Redox potential (Eh) and pH gradients were measured through boreholes directly in the sediment core using a portable WTW 340i pH meter equipped with an Inlab Solids Pro pH-electrode (Mettler Toledo, Gießen, Germany) and a Pt 5900A redox electrode (SI Analytics, Mainz, Germany). Porewater was extracted from core RN-K03 using 5 cm CSS Rhizon samplers (Rhizosphere, Wageningen, Netherlands). Immediately after extraction, aliquots were fixed with Zn-acetate for determination of total sulphide or acidified with suprapure HNO3 for analysis of main cations and trace elements. Porewater alkalinity was immediately determined by titration with cartridges (Hach, Loveland, CO, USA) containing self-prepared 0.01 n HCl as titrant. An aliquot for determination of nutrients and anions was stored in the cool and dark until subsequent analysis. Total sulphide (ΣH2S) and nutrient concentrations (NH4, NO2, PO4, SiO2) were measured by photometric methods according to Grasshoff et al.14, using an SI Analytics Uviline 9400 spectrophotometer within a few days after extraction.

Major cation (Ca, Mg, Na, K and Li) and anion (Cl, F, Br and SO4) concentrations of all water samples (porewaters, water column) were analysed by ion chromatography with non-suppressed and suppressed conductivity detection, respectively (Metrohm 820 IC/Metrosep C3-250 analytical column, Metrohm 883 Basic IC/Metrohm ASupp5-250 analytical column). ICP-MS (ICAP-Q, Thermo Fisher, Waltham, MA, USA) was used to determine Sr, Ba, Fe, Mn, Rb and B, as well as control for the cation determination by ion chromatography. Total dissolved salts (TDS) were calculated as the sum of all measured cations and anions. The chemical analysis was completed within two weeks after extraction with the analytical accuracy of all methods exceeding 1.5%15.

All measured values were processed by the PHREEQC software package, version 355, using the phreeqc.dat and wateqf4.dat databases in order to calculate ion activities and pCO2 (partial pressure of CO2) of the water samples and mineral saturation states. The saturation indices of all mineral phases are given as log (IAP/KSO) where IAP denotes the ion activity product and KSO is the solubility product of the corresponding mineral (solid phase).

Data Records

The 16S rRNA gene paired-end raw reads were deposited to the National Center for Biotechnology Information Sequence Read Archive (SRA) and can be found under the accession number PRJNA507590 (Bio Project 507590/SRP171602).
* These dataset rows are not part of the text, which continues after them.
/-- Stages 5 to 8 of a line in pipeline n with the settings of m: the output line, its columns before stage 8 with their channels, and
the samples clamped there. -/
def Dev.lateStages (d : Dev) (n m : Nat) (r : RowLine) : OutLine × List (Smp × List Smp) × Nat :=
  let c := r.desc.ctx
  let p := d.pipePort c n
  let (w, nr, _) := d.lineForm c p
  let hist := (d.pipe n).hist
  let line := r.desc.line
  let delay := d.cF c (a_PIPE_ALIGN_CFG m) f_PIPE_ALIGN_CFG_ROW_DELAY
  let rev := r.desc.dir
  let colour := 1 < nr
  let rows := (List.range nr).map (fun k =>
    let off := if colour then rowOffset delay nr k rev else 0
    (List.range w).map (fun i => alignedAt hist line off k i))
  let src := if colour then alignReads delay nr rev else []
  let (lo, hi) := if colour then alignSpan delay nr rev else (0, -1)
  let has (j : Int) : Option RowLine := heldLine hist (line + j)
  let turn := (d.cB c a_WPU_CTRL f_WPU_CTRL_REV_MODE) &&
    src.any (fun j => match has j with | some y => y.desc.dir ≠ rev | none => false)
  let gap := (List.range (hi + 1 - lo).toNat).any (fun k =>
    match has (lo + k) with | some y => 0 < y.desc.gap | none => false)
  let order := d.capField p 15 1
  let chans := channels nr (order.testBit 2) (order.testBit 3) rows
  let wb := a_PIPE_WB m
  let mx := a_PIPE_MIX m
  let gains := [d.cF c wb f_PIPE_WB_WB_R, d.cF c wb f_PIPE_WB_WB_G, d.cF c wb f_PIPE_WB_WB_B]
  let ks := [d.cS c mx f_PIPE_MIX_K_R, d.cS c mx f_PIPE_MIX_K_G, d.cS c mx f_PIPE_MIX_K_B]
  let px := (List.range w).map (fun i => mixPixel gains ks (chans.map (fun ch => ch.getD i none)))
  let px := if r.void then px.map (fun _ => (none, [], 0)) else px
  let s6 := (px.map (·.2.2)).foldl (· + ·) 0
  let ys := px.map (·.1)
  let rs := d.cB c (a_PIPE_RS_CFG m) f_PIPE_RS_CFG_EN
  let coef (a : Nat) : Int := (d.under c a).toInt
  let bank := d.coefBank c m
  let k (ph j : Nat) : Int := sext (d.tabLe 3 m bank (8 * ph + 2 * j) 2) 16
  let out := if rs then
      (List.range (d.cF c (a_PIPE_RS_CFG m) f_PIPE_RS_CFG_N_M1 + 1)).map (fun u =>
        resampleAt k (coef (a_PIPE_RS_C0 m)) (coef (a_PIPE_RS_C1 m)) (coef (a_PIPE_RS_C2 m)) (coef (a_PIPE_RS_C3 m)) ys u)
    else ys.map (fun y => (y, 0))
  let sat := s6 + (out.map (·.2)).foldl (· + ·) 0
  let lg := if d.cB c (a_PIPE_LG_CFG m) f_PIPE_LG_CFG_EN then r.lg else 16384
  let flag (b : Bool) (k : Nat) : Nat := if b then 2 ^ k else 0
  let flags := flag r.void 0 + flag r.short 1 + flag r.long 2 + flag r.ovf 3 + flag turn 4 + flag gap 5 + flag r.hold 6 +
    flag (0 < r.sat + sat) 7
  (⟨r.desc, n, p, r.epoch, d.cF c (a_PIPE_RS_CFG m) f_PIPE_RS_CFG_G0, out.length, lg, flags, out.map (·.1)⟩,
   px.map (fun t => (t.1, t.2.1)), sat)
This BioProject contains 63 samples and 126 zipped FASTQ files, which were processed using the CASAVA software (Illumina, San Diego, CA, USA)44. The processing included demultiplexing and adapter removal from the sequences. The following files have been deposited at figshare: a FASTA file with the assigned ASV sequences after bioinformatic processing56; the ASV count table with taxonomic assignments13, the read statistics before, during and after bioinformatic processing11; the metadata, porewater chemical data and alphadiversity metrics of each sample15. The individual files may also be accessed through a figshare collection43.

Technical Validation

For microbial community analysis the layers (2.5–5 cm) of both soft sediment push-cores were sampled in three technical replicates to allow for the microbial heterogeneity at each depth. The PCR reactions were run in three technical replicates per sample and PCR products were pooled equimolar. Negative controls without DNA template and positive controls with genomic E. coli DH5α DNA as template were also performed. Correct amplicon size was determined on a 0.8% agarose gel. PCR triplicates per sample were pooled in equimolar amounts for amplicon sequencing to minimize possible PCR bias. Physiochemical data were measured with calibrated probes and ions and nutrients were measured against IC and nutrient standards from Merck (Darmstadt, Germany) and Honeywell Fluka (Charlotte, NC, USA). The analytical accuracy of all methods exceeded 1.5%.